@ahmetyavuz burada tüketim tanımı yapmıyoruz ki.
Daha az, doğru ve yeterli tüketim,
Çevre sorumluluğu,
Tüketim kültürü eleştirisi,
Alışveriş hastalığı (oniomani),
Bireysel deneyim ve öneriler,
Geridönüşüm
ve bunlara bağlı olarak felsefe...
Ama tüketime ya da yukarıda yazılanlara dair tanımlama yapmak isterseniz kendi adıma mutlu olurum.
Bisiklet nedir?
Herkes bisikletin ne olduğunu biliyorsa 99 milyon sayfalık forum neden var?
Selamlar
Kelime tanımı değil de başlıkta yeralan ifade dersek kendi payımıza daha öznel tanım yapabiliriz belki.
Daha önce bu başlık altında ve bir eleştiriye karşı kendin yap gönüllüleri başlığında tanım yapmıştım ama yine yapayım eğer tartışma kısır kalır düşüncesi varsa.

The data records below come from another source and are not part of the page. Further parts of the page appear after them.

/-- Slots of a block that are free: the rest of its 3,072. -/
def Blk.free (b : Blk) : Nat := 3072 - b.valid - b.invalid - b.bad - b.parity

/-- Whether a block's erase is running or suspended. -/
def Blk.erasing (b : Blk) : Bool := b.use == .erasing || b.use == .suspended

/-- A media fault bit with the page it concerns. -/
def State.mediaFault (s : State) (b ppa : Nat) : State := s.raise .media b 0 ppa

/-- A media violation: R216, R316. -/
def State.mediaViolate (s : State) (b ppa : Nat) : State := ((s.mediaFault b ppa).addReg Reg.MEDIA_VIOL_COUNT 1).countViolation

/-! ### The page ledger (R329, R330) -/

/-- `n` slots moved from one term to another: one update of the page ledger. -/
def State.movePages (s : State) (a b n : Nat) : State :=
  if n = 0 then s else ((s.setFld a 0 36 (s.fld a 0 36 - n)).setFld b 0 36 (s.fld b 0 36 + n)).tick 0

/-- Free blocks under R315, and free_bp. -/
def State.freeBlocks (s : State) : Nat := s.fld Reg.MEDIA_FREE 0 32

def State.freeBp (s : State) : Nat := s.freeBlocks * 10000 / rawBlocks

/-- Whether free_bp lies below the suspend floor: R315. -/
def State.starved (s : State) : Bool := decide (s.freeBp < s.fld Reg.MEDIA_GC_CTL 16 16)

/-- erase_starve set where the condition has come true: R315. -/
def State.starveFrom (s : State) (was : Bool) : State := if s.starved && !was then s.mediaFault 10 0 else s

/-- Free blocks changed. -/
def State.setFree (s : State) (n : Nat) : State := (s.setFld Reg.MEDIA_FREE 0 32 n).starveFrom s.starved

/-- Spare after a good block more or less; at the reserve every name space becomes read-only (R335). -/
def State.setSpare (s : State) (n : Nat) : State :=
  let s := s.setFld Reg.MEDIA_SPARE 0 32 n
  if n ≤ s.fld Reg.MEDIA_SPARE 32 24 ∧ s.bit Reg.MEDIA_SPARE 63 = false then (s.setBit Reg.MEDIA_SPARE 63 true).mediaFault 12 0 else s

/-- Whether the media are read-only. -/
def State.mediaRo (s : State) : Bool := s.bit Reg.MEDIA_SPARE 63

/-- A block is written for the first time since its erase: it leaves the free blocks. -/
def State.openBlk (s : State) (k : Nat) (slc : Bool) : State :=
  let b := s.fblk k
  if b.use = .good then
    let s := s.setFblk k { b with use := .open_, slc := slc }
    let s := s.setFree (s.freeBlocks - 1)
    if slc then s.setFld Reg.MEDIA_SLC 0 32 (s.fld Reg.MEDIA_SLC 0 32 + 1) else s
  else s

/-- Slots that a page takes: four in SLC mode. -/
def Blk.step (b : Blk) : Nat := if b.slc then 4 else 1

/-- The pages of a block that hold valid data. -/
def Blk.pages (b : Blk) : Nat := b.valid / b.step

/-! ### Superblocks (R307, R326) -/

/-- The block that serves as superblock member `k`: itself, or the one that replaced it when it was retired (R307). -/
def State.member (s : State) (k : Nat) : Nat := sget k s.media.repl k

/-- The member that a block serves as. -/
def State.servesAs (s : State) (k : Nat) : Nat :=
  match s.media.repl.find? (fun e => e.2 == k) with
  | some e => e.1
  | none => k
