-- ==== Sys2Proof/Machine/Ox.lean ====
section
/-! DEFINITION. Machine/Ox.lean: the optimizer engine (R211, R238 to R241). -/

namespace Sys2Proof.Machine

open Sys2Proof

/-- A 64-bit rotation left: R239. -/
def rotl64 (v : Word) (n : Nat) : Word := (v <<< n) ||| (v >>> (64 - n))

/-- One round of the generator: R239. -/
def srRound (p : Word × Word) : Word × Word :=
  let a := p.1 + p.2
  let b := rotl64 p.2 23 ^^^ a
  let a := a * 0x9B1D5C73E0A46F2D
  (a, b + rotl64 a 41)

/-- The random bits of an element: R239. -/
def srbits (seed : Word) (step tensor elem : Nat) : Nat :=
  let a := (seed ^^^ BitVec.ofNat 64 (step * 2 ^ 16)) ^^^ BitVec.ofNat 64 tensor
  let b := BitVec.ofNat 64 (elem % 2 ^ 48) ^^^ 0x3C5A91D700000000
  let p := (List.range 4).foldl (fun p _ => srRound p) (a, b)
  ((p.2 >>> 32) ^^^ p.2).toNat % 2 ^ 32

/-- Stochastic rounding of an FP32 pattern to BF16: R240. -/
def srRne (x r : Nat) : Nat :=
  if isNan32 x then 0x7FC0
  else
    let hi := x / 2 ^ 16
    let lo := x % 2 ^ 16
    if x % 2 ^ 31 = 0x7F800000 ∨ lo + r % 2 ^ 16 < 0x10000 then hi else hi + 1

/-- Whether an FP32 pattern is finite. -/
def finite32 (x : Nat) : Bool := decide (x % 2 ^ 31 < 0x7F800000)

/-- The hyperparameter line: R238. -/
structure Hyper where
  lr : Nat
  b1 : Nat
  b2 : Nat
  eps : Nat
  wd : Nat
  c1 : Nat
  c2 : Nat
  gscale : Nat
  deriving DecidableEq, Repr

def Hyper.ofBytes (b : List Byte) : Hyper :=
  let f := fun o => leNat ((b.drop o).take 4)
  ⟨f 0, f 4, f 8, f 12, f 16, f 20, f 24, f 28⟩

/-- What one element's update gives: the weight, the moments, whether it was skipped, whether it overflowed. -/
structure OxEl where
  w    : Nat
  m    : List Nat
  skip : Bool
  large : Bool
  deriving DecidableEq, Repr

/-- One element of OXUPD: R238, R241. -/
def oxUpdate (p : Hyper) (rule grad w : Nat) (ms : List Nat) (bits : Nat) : OxEl :=
  let one := 0x3F800000
  let g := fmul grad p.gscale
  if !finite32 g then ⟨w, ms, true, false⟩
  else
    let w32 := toF32 .bf16 w
    let r : List Nat × Nat :=
      if rule = 0 then
        let m := ffma p.b1 (ms.getD 0 0) (fmul (fsub one p.b1) g)
        let v := ffma p.b2 (ms.getD 1 0) (fmul (fsub one p.b2) (fmul g g))
        let d := frsqrt (fadd (fmul v p.c2) p.eps)
        ([m, v], ffma p.wd w32 (fmul (fmul m p.c1) d))
      else if rule = 1 then
        let m := ffma p.b1 (ms.getD 0 0) g
        ([m], ffma p.wd w32 m)
      else ([], ffma p.wd w32 g)
    let o := srRne (ffma (p.lr ^^^ 2 ^ 31) r.2 w32) bits
    ⟨o, r.1, false, finite32 w32 && o % 2 ^ 15 == 0x7F80⟩

/-- An OX fault bit. -/
def State.oxFault (s : State) (x : Ctx) (b : Nat) : State := s.coreFault x.core .ox b (s.pc x)

/-- One row's bytes written, each line with its own mark. -/
def State.oxRow (s : State) (x : Ctx) (o : Nat) (bs : List Byte) (mark : Nat → Bool) : State :=
  State.each (List.range ((bs.length + 63) / 64)) (fun i s => s.opWrite x .ox (o + 64 * i) ((bs.drop (64 * i)).take 64) (mark i)) s

/-- Line marks of an output row whose elements take `e` bytes: a line is marked when an element of it was computed from a marked line. -/
def oxMarks (e : Nat) (dirty : List Bool) (i : Nat) : Bool := ((dirty.drop (64 * i / e)).take (64 / e)).any id

/-- OXUPD and OXSR started. -/
def State.startOx (s : State) (upd : Bool) (h : Hdr) (o : OxOps) (x : Ctx) : State :=
  let c := x.core
  let n := o.len.toNat
  let rows := if o.row1 then 1 else x.ctr o.rowc
  let rule := o.rule.toNat
  let w0 := lineOp (x.gen o.agw) 0
  let g0 := lineOp (x.gen o.agg) 0
  let m0 := lineOp (x.gen o.agm) 0
  let h0 := lineOp (x.gen o.agh) 0
  let hl := s.opBytes x .ox h0 64
  let mw := if upd then (if rule = 0 then 8 else if rule = 1 then 4 else 0) else 0
  if h.rsv != 0 || o.len == 0 || (upd && rule == 3) || (upd && (hl.drop 32).any (· != 0)) then s.noEffect .ox h x .ox
  else if rows = 0 then s.begin h x .ox
  else
    let p := Hyper.ofBytes hl
    let wp := up64 (2 * n)
    let gp := up64 (4 * n)
    let mp := up64 (mw * n)
    let seed := s.reg (Reg.OX_SEED c)
    let ws := (List.range rows).map (fun r => (w0 + r * wp, 2 * n))
    let gs := (List.range rows).map (fun r => (g0 + r * gp, 4 * n))
    let ms := if mw = 0 then [] else (List.range rows).map (fun r => (m0 + r * mp, mw * n))
    let hp := upd && s.opPoison x h0 64
    let out := (List.range rows).map (fun r => (r, (List.range n).map (fun i =>
      let ga := g0 + r * gp + 4 * i
      let wa := w0 + r * wp + 2 * i
      let ma := m0 + r * mp + mw * i
      let g := leNat (s.opBytes x .ox ga 4)
      let bits := srbits seed (x.ctr o.stepc) o.tensor.toNat (x.ctr o.ebc + r * n + i)
      let dirty := hp || s.opPoison x ga 4 || (upd && (s.opPoison x wa 2 || s.opPoison x ma mw))
      let el := if upd then
          oxUpdate p rule g (leNat (s.opBytes x .ox wa 2)) (elems 4 (s.opBytes x .ox ma mw)) bits
        else
          let v := srRne g bits
          ⟨v, [], false, finite32 g && v % 2 ^ 15 == 0x7F80⟩
      (el, dirty))))
    let s := s.operands x .ox ((if upd then (h0, 64) :: ws ++ ms else []) ++ gs) (ws ++ ms)
    let s := State.each out (fun q s =>
      let es := q.2.map Prod.fst
      let dirty := q.2.map Prod.snd
      let s := s.oxRow x (w0 + q.1 * wp) (es.flatMap (fun e => leBytes 2 e.w)) (oxMarks 2 dirty)
      if mw = 0 then s
      else s.oxRow x (m0 + q.1 * mp) (es.flatMap (fun e => e.m.flatMap (leBytes 4))) (oxMarks mw dirty)) s
    let all := out.flatMap Prod.snd
    let skipped := (all.filter (fun e => e.1.skip)).length
    let s := (s.addReg (Reg.OX_ELEMS c) (all.length - skipped)).addReg (Reg.OX_NONFINITE c) skipped
    let s := if skipped = 0 then s else s.oxFault x 2
    let s := if all.any (fun e => e.1.large) then s.oxFault x 3 else s
    let s := if all.any Prod.snd then s.oxFault x 1 else s
    s.begin h x .ox

end Sys2Proof.Machine
end

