/-- What requantisation of one element gives: the pattern in format `f`, and whether it counts as high, low or NaN (R100). -/
structure Requant where
  out : Nat
  high : Bool := false
  low : Bool := false
  nan : Bool := false
  deriving DecidableEq, Repr

def requant (f scale v : Nat) : Requant :=
  match fmtOf f with
  | none => { out := 0 }
  | some t =>
    let y := fmul v scale
    if isNan32 y then { out := t.nanBits, nan := true }
    else if (t.decode t.maxBits).lt (dec32 (y % 2 ^ 31)) then { out := t.signed (neg32 y) t.maxBits, high := true }
    else
      let o := ofF32 t y
      { out := o, low := o % 2 ^ (t.width - 1) == 0 && y % 2 ^ 31 != 0 }

/-! ### Poison (R102) -/

/-- Whether the lines under elements `lo` to `hi` of an operand row are poisoned. -/
def State.elPoison (s : State) (x : Ctx) (base e lo hi : Nat) : Bool := s.opPoison x (base + lo * e) ((hi - lo) * e)

/-- Whether anything that elements `lo` to `hi` of row `r` are computed from is poisoned, for operations element by element. -/
def VxLay.elDirty (l : VxLay) (s : State) (x : Ctx) (r lo hi : Nat) : Bool :=
  s.elPoison x (l.rowA r) l.ea lo hi ||
  (l.fn.usesB && (if l.o.bsc then s.elPoison x l.b l.eb 0 1 else s.elPoison x (l.rowB r) l.eb lo hi)) ||
  (l.fn.usesC && (if l.o.csc then s.elPoison x l.c 4 0 1 else s.elPoison x (l.rowC r) 4 lo hi)) ||
  (l.fn == .req && l.o.ssrc && s.elPoison x l.c 4 0 1)

/-- Whether anything that a whole row's result is computed from is poisoned. -/
def VxLay.rowDirty (l : VxLay) (s : State) (x : Ctx) (r : Nat) : Bool :=
  s.elPoison x (l.rowA r) l.ea 0 l.n ||
  (match l.fn with
   | .rms => s.elPoison x l.b l.eb 0 (if l.o.bsc then 1 else l.n) || s.opPoison x l.c 8
   | .lnorm => s.elPoison x l.b l.eb 0 (if l.o.bsc then 1 else l.n) || s.opPoison x l.c 8 || s.elPoison x (l.c + 64) 4 0 l.n
   | _ => false)

/-- Bytes of one row written with a mark for each of its lines. -/
def State.vxRow (s : State) (x : Ctx) (o : Nat) (bs : List Byte) (mark : Nat → Bool) : State :=
  State.each (List.range ((bs.length + 63) / 64)) (fun i s => s.opWrite x .vx (o + 64 * i) ((bs.drop (64 * i)).take 64) (mark i)) s

/-- A VX fault bit with its lane. -/
def State.vxFault (s : State) (x : Ctx) (b lane : Nat) : State := s.coreFault x.core .vx b (s.pc x) (lane * 2 ^ 8)

/-- Elements that line `i` of an output row holds. -/
def VxLay.lineEls (l : VxLay) (i : Nat) : Nat × Nat := (i * 64 / l.ed, min l.n ((i + 1) * 64 / l.ed))

/-- Lines of an output row. -/
def VxLay.outLines (l : VxLay) : Nat := (l.n * l.ed + 63) / 64

/-! ### Element by element -/

/-- One row of a lane operation, requantisation or long-form operation: its bytes, and its lines with a failed long-form check (and the first
element that fails), with a marked input, and with a marked result. -/
structure VxOut where
  bytes : List Byte
  resid : List Nat := []
  residEl : Nat := 0
  dirty : List Nat := []
  self_ : List Nat := []
  reqs  : List Requant := []
  deriving DecidableEq, Repr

Neden tüketim karşıtı değil, neden çevreciler - çevrecilik başlığı değil de tüketim karşıtı çevrecilik?
Öncelikle çevrecilik denilen olgunun da burjuvazi tarafından sisteme kâr amaçlı adapte edilmesini görüyoruz.
A+ sınıfı cihazları, mavi kapaklı pet şişeleri bize aldıran şey de işte çevreciliğin kapitalizm ile harmanlanması. Yavaş yaşa başlığında demiştim, herkes A enerjili ürünler alın der ama kimse ürün almayın, elimizdekinin canı çıkana kadar kullanın demez diye.
Tüketim karşıtlığı (aşırı tüketim ya da tüketim kültürü şeklinde de okunabilir) ise bence çevreciliğin olmazsa olmazıdır. Çünkü otomobiliniz ne kadar çevreci teknoloji ile donatılmış olursa olsun, onu hiç kullanmasanız dahi üretim aşamasında çevreye verdiği tahribatı onarmak mümkün değil. Ya da istediğiniz kadar mavi kapak toplayın, bu pet şişelerin plastik atıklara yol açtığı gerçeğini değiştirmiyor. Çok tüketim yapıldığı zaman geridönüşüm bu tüketimin tahribatının sadece çok azını giderebiliyor.
Peki bizler (elbette ben de) tüketim yapmıyor muyuz? Elbette yapıyoruz ancak bu tüketimi doğanın kendisini toparlamasına fırsat verecek kadar yapıyoruz. Tüketim karşıtı çevrecilik de bu noktada başlıyor.
Peki neden bu kadar fazla tüketim yapıyoruz?
İhtiyaç olduğu için değil, sistemin bize ihtiyaç dayatması sebebiyle. Bu başlıkta insanlara, sistemin bizi mutsuzlaştırıp, mutsuzluğun pan zehirini ise tüketimde aramamız gerektiğini söylediğini anlatmaya çalışıyoruz.
Hem hayatta gerçek anlamda dertleri düşünecek zaman kalıyor, hem bütçemiz bizim üzerimizde baskı kurmuyor.